- **WORK ITEM**
Write out exactly the lines of the entries below from the one holding "pc := (List.replicate 8 statusBitStep).flatten ++" to the one holding "(a.sdiByte 0) then 1 else 2", inclusive, and leave out all other lines.

Items listed in a dataset
/-- One byte of READ_STATUS (43_status_reader.md R180). -/
theorem runs_statusByte {p : Prim} {a : State} {rest : List Stmt}
    (hs : p = .setSwBuf0 ∨ p = .setSwBuf1)
    (hp : a.pc = statusByte p ++ rest) (hc : rest.head? ≠ some .complete) :
    Runs a { Prim.effect { a with
      lines := { a.lines with sck := 0 }
      r := { a.r with
        rxBit := (a.sdiBits 8).getLastD 0
        acc := byteOfBits (a.sdiBits 8)
        bitCnt := a.r.bitCnt + 8 }
      trace := a.trace ++ (a.sdiBits 8).flatMap rbTrace
      env := { a.env with sdi := a.env.sdi.popN 8 } } p with pc := rest } := by
  have hp' : a.pc = [Stmt.prim .clearAcc] ++ ((List.replicate 8 statusBitStep).flatten ++
      (.prim p :: rest)) := by
    simpa [statusByte] using hp
  have h1 := Runs.straight [.clearAcc] rfl hp'
      (by simp [List.replicate_succ, statusBitStep, drv])
  have h2 := runs_statusIters 8
      (rest := .prim p :: rest)
        (a := { a with pc := (List.replicate 8 statusBitStep).flatten ++
          (.prim p :: rest), r := { a.r with acc := 0 } }) rfl (by simp)
  have h3 := (h1.trans h2).trans (Runs.straight [p] (by rcases hs with rfl | rfl <;> rfl) rfl hc)
  refine h3.to ?_
  rcases hs with rfl | rfl <;> simp [Prim.effect, perform, byteOfBits, State.sdiBits, Draws.peekN]

/-- A sample of the poll and the branch on its level (42_packet_receiver.md R163). -/
theorem poll_step {a : State} {p : Stmt} {rest : List Stmt} (hc : p ≠ .complete)
    (hp : a.pc = .prim .sampleIrq :: p :: rest) :
    Runs a { a with
      pc := if a.nextIrq = Config.irqActiveLevel then p :: rest else .prim .ifExpired :: p :: rest
      trace := a.trace ++ [.smp .irq a.nextIrq]
      env := { a.env with irq := a.env.irq.pop } } := by
  have h1 := Runs.primNext (u := { a with
      pc := .prim (.ifReady a.nextIrq) :: p :: rest
      trace := a.trace ++ [.smp .irq a.nextIrq]
      env := { a.env with irq := a.env.irq.pop } }) hp rfl rfl (by simp)
  have h2 := h1.trans (Runs.primNext (u := { a with
      pc := if a.nextIrq = Config.irqActiveLevel then p :: rest else .prim .ifExpired :: p :: rest
      trace := a.trace ++ [.smp .irq a.nextIrq]
      env := { a.env with irq := a.env.irq.pop } }) rfl rfl (by
       simp only [perform]; split <;> rfl) (by simp only; split <;> simp [hc]))
  exact h2

/-- RECEIVE_PACKET from a ready level to its end (42_packet_receiver.md R164 to R167). -/
theorem runs_ready {a : State} (hp : a.pc = receiveReady) : 
    Runs a { a with
          pc := []
          x := { a.x with
            done := 1
            result := if localChecksum (a.sdiByte 0) (a.sdiByte 8) = rxChecksum
              (a.sdiByte 0) then 1 else 2
            pkt0 := (label (a.sdiByte 0)).zeroExtend 8
            pkt1 := a.sdiByte 8 }
          lines := { a.lines with sck := 0, ffs := 1 }
          r := { a.r with
            bitCnt := 0
            acc := a.sdiByte 8, rxBit := (a.sdiBits 16).getLastD 0
            byte1 := a.sdiByte 0, byte2 := a.sdiByte 8 }
          trace := a.trace
            ++ packetTrace ((a.sdiBits 16).take 8) ((a.sdiBits 16).drop 8) ++ [.opEnd a.r.curOp]
          env := { a.env with sdi := a.env.sdi.popN 16 } } := by
  have h1 := Runs.straight [.clearBitCnt] (a := a) rfl (by rw [hp]; rfl) (by simp)
  have h2 := h1.trans (runs_readByte rfl (by simp))
  have h3 := h2.trans (Runs.straight [.setByte1] rfl rfl (by simp))
  have h3' := h3.to (u' := { a with
          pc := [.call .readByte, .prim .setByte2, .prim .setPkt0, .prim .setPkt1, .prim .ifChecksum, .complete]
          lines := { a.lines with sck := 0, ffs := 1 }
          r := { a.r with
            bitCnt := 8
            acc := a.sdiByte 0, rxBit := (a.sdiBits 8).getLastD 0
            byte1 := a.sdiByte 0 }
          trace := a.trace ++ readByteTrace (a.sdiBits 8)
          env := { a.env with sdi := a.env.sdi.popN 8 } }) (by
    simp [Prim.effect, perform, State.sdiBits, sdiByte0])
  have h4 := h3'.trans (runs_readByte (a := { a with
          pc := [.call .readByte, .prim .setByte2, .prim .setPkt0, .prim .setPkt1, .prim .ifChecksum, .complete]
          lines := { a.lines with sck := 0, ffs := 1 }
          r := { a.r with
            bitCnt := 8
            acc := a.sdiByte 0, rxBit := (a.sdiBits 8).getLastD 0
            byte1 := a.sdiByte 0 }
          trace := a.trace ++ readByteTrace (a.sdiBits 8)
          env := { a.env with sdi := a.env.sdi.popN 8 } })
            (rest := [.prim .setByte2, .prim .setPkt0, .prim .setPkt1, .prim .ifChecksum, .complete]) rfl (by simp))
  have h5 := h4.to (u' := { a with
          pc := [.prim .setByte2, .prim .setPkt0, .prim .setPkt1, .prim .ifChecksum, .complete]
          lines := { a.lines with sck := 0, ffs := 1 }
          r := { a.r with
            bitCnt := 0
            acc := a.sdiByte 8, rxBit := (a.sdiBits 16).getLastD 0
            byte1 := a.sdiByte 0 }
          trace := a.trace
            ++ packetTrace ((a.sdiBits 16).take 8) ((a.sdiBits 16).drop 8)
          env := { a.env with sdi := a.env.sdi.popN 16 } }) (by
    rw [sdiByte8, sdiByte0, getLastD_append8, sdiBits16]
    have l8 : (a.sdiBits 8).length = 8 := by simp [State.sdiBits, Draws.peekN_length]
    rw [List.take_left' l8, List.drop_left' l8]
    simp [State.sdiBits, packetTrace, ← Draws.popN_add])
  have h6 := h5.trans
      (Runs.straight [.setByte2, .setPkt0, .setPkt1]
        (rest := [.prim .ifChecksum, .complete]) rfl rfl (by simp))
  have h7 := h6.to (u' := { a with
          pc := [.prim .ifChecksum, .complete]
          x := { a.x with
            pkt0 := (label (a.sdiByte 0)).zeroExtend 8
            pkt1 := a.sdiByte 8 }
          lines := { a.lines with sck := 0, ffs := 1 }
          r := { a.r with
            bitCnt := 0
            acc := a.sdiByte 8, rxBit := (a.sdiBits 16).getLastD 0
            byte1 := a.sdiByte 0, byte2 := a.sdiByte 8 }
          trace := a.trace
            ++ packetTrace ((a.sdiBits 16).take 8) ((a.sdiBits 16).drop 8)
          env := { a.env with sdi := a.env.sdi.popN 16 } }) (by
    simp [Prim.effect, perform, packetByte0])
  let c : BitVec 2 := packetStatus (a.sdiByte 0) (a.sdiByte 8)
  have h8 := h7.trans (Runs.primNext (u := { a with
          pc := [.prim (.setResult c), .complete]
          x := { a.x with
            pkt0 := (label (a.sdiByte 0)).zeroExtend 8
            pkt1 := a.sdiByte 8 }
          lines := { a.lines with sck := 0, ffs := 1 }
          r := { a.r with
            bitCnt := 0
            acc := a.sdiByte 8, rxBit := (a.sdiBits 16).getLastD 0
            byte1 := a.sdiByte 0, byte2 := a.sdiByte 8 }
          trace := a.trace
            ++ packetTrace ((a.sdiBits 16).take 8) ((a.sdiBits 16).drop 8)
          env := { a.env with sdi := a.env.sdi.popN 16 } }) (p := .ifChecksum)
            (rest := [.complete]) rfl rfl (by
           simp only [perform, State.push, c, List.cons_append, List.nil_append]) (by simp))
  have hcc : (if localChecksum (a.sdiByte 0) (a.sdiByte 8) = rxChecksum (a.sdiByte 0) then
      (1 : BitVec 2) else 2) = c := by
    simp [c, packetStatus, packetPasses, resultValid, resultMismatch]
  rw [hcc]
  have h9 := h8.trans (Runs.primLast (u := { a with
          pc := [.complete]
          x := { a.x with
            result := c
            pkt0 := (label (a.sdiByte 0)).zeroExtend 8
            pkt1 := a.sdiByte 8 }
          lines := { a.lines with sck := 0, ffs := 1 }
          r := { a.r with
            bitCnt := 0
            acc := a.sdiByte 8, rxBit := (a.sdiBits 16).getLastD 0
            byte1 := a.sdiByte 0, byte2 := a.sdiByte 8 }
          trace := a.trace
            ++ packetTrace ((a.sdiBits 16).take 8) ((a.sdiBits 16).drop 8)
          env := { a.env with sdi := a.env.sdi.popN 16 } }) (p := .setResult c)
            (rest := [.complete]) (more := []) rfl rfl (by simp only [perform]) rfl)
  exact h9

- **REPLY TO THE EXERCISE**
        (a := { a with pc := (List.replicate 8 statusBitStep).flatten ++
          (.prim p :: rest), r := { a.r with acc := 0 } }) rfl (by simp)
  have h3 := (h1.trans h2).trans (Runs.straight [p] (by rcases hs with rfl | rfl <;> rfl) rfl hc)
  refine h3.to ?_
  rcases hs with rfl | rfl <;> simp [Prim.effect, perform, byteOfBits, State.sdiBits, Draws.peekN]

/-- A sample of the poll and the branch on its level (42_packet_receiver.md R163). -/
theorem poll_step {a : State} {p : Stmt} {rest : List Stmt} (hc : p ≠ .complete)
    (hp : a.pc = .prim .sampleIrq :: p :: rest) :
    Runs a { a with
      pc := if a.nextIrq = Config.irqActiveLevel then p :: rest else .prim .ifExpired :: p :: rest
      trace := a.trace ++ [.smp .irq a.nextIrq]
      env := { a.env with irq := a.env.irq.pop } } := by
  have h1 := Runs.primNext (u := { a with
      pc := .prim (.ifReady a.nextIrq) :: p :: rest
      trace := a.trace ++ [.smp .irq a.nextIrq]
      env := { a.env with irq := a.env.irq.pop } }) hp rfl rfl (by simp)
  have h2 := h1.trans (Runs.primNext (u := { a with
      pc := if a.nextIrq = Config.irqActiveLevel then p :: rest else .prim .ifExpired :: p :: rest
      trace := a.trace ++ [.smp .irq a.nextIrq]
      env := { a.env with irq := a.env.irq.pop } }) rfl rfl (by
       simp only [perform]; split <;> rfl) (by simp only; split <;> simp [hc]))
  exact h2

/-- RECEIVE_PACKET from a ready level to its end (42_packet_receiver.md R164 to R167). -/
theorem runs_ready {a : State} (hp : a.pc = receiveReady) : 
    Runs a { a with
          pc := []
          x := { a.x with
            done := 1
            result := if localChecksum (a.sdiByte 0) (a.sdiByte 8) = rxChecksum
              (a.sdiByte 0) then 1 else 2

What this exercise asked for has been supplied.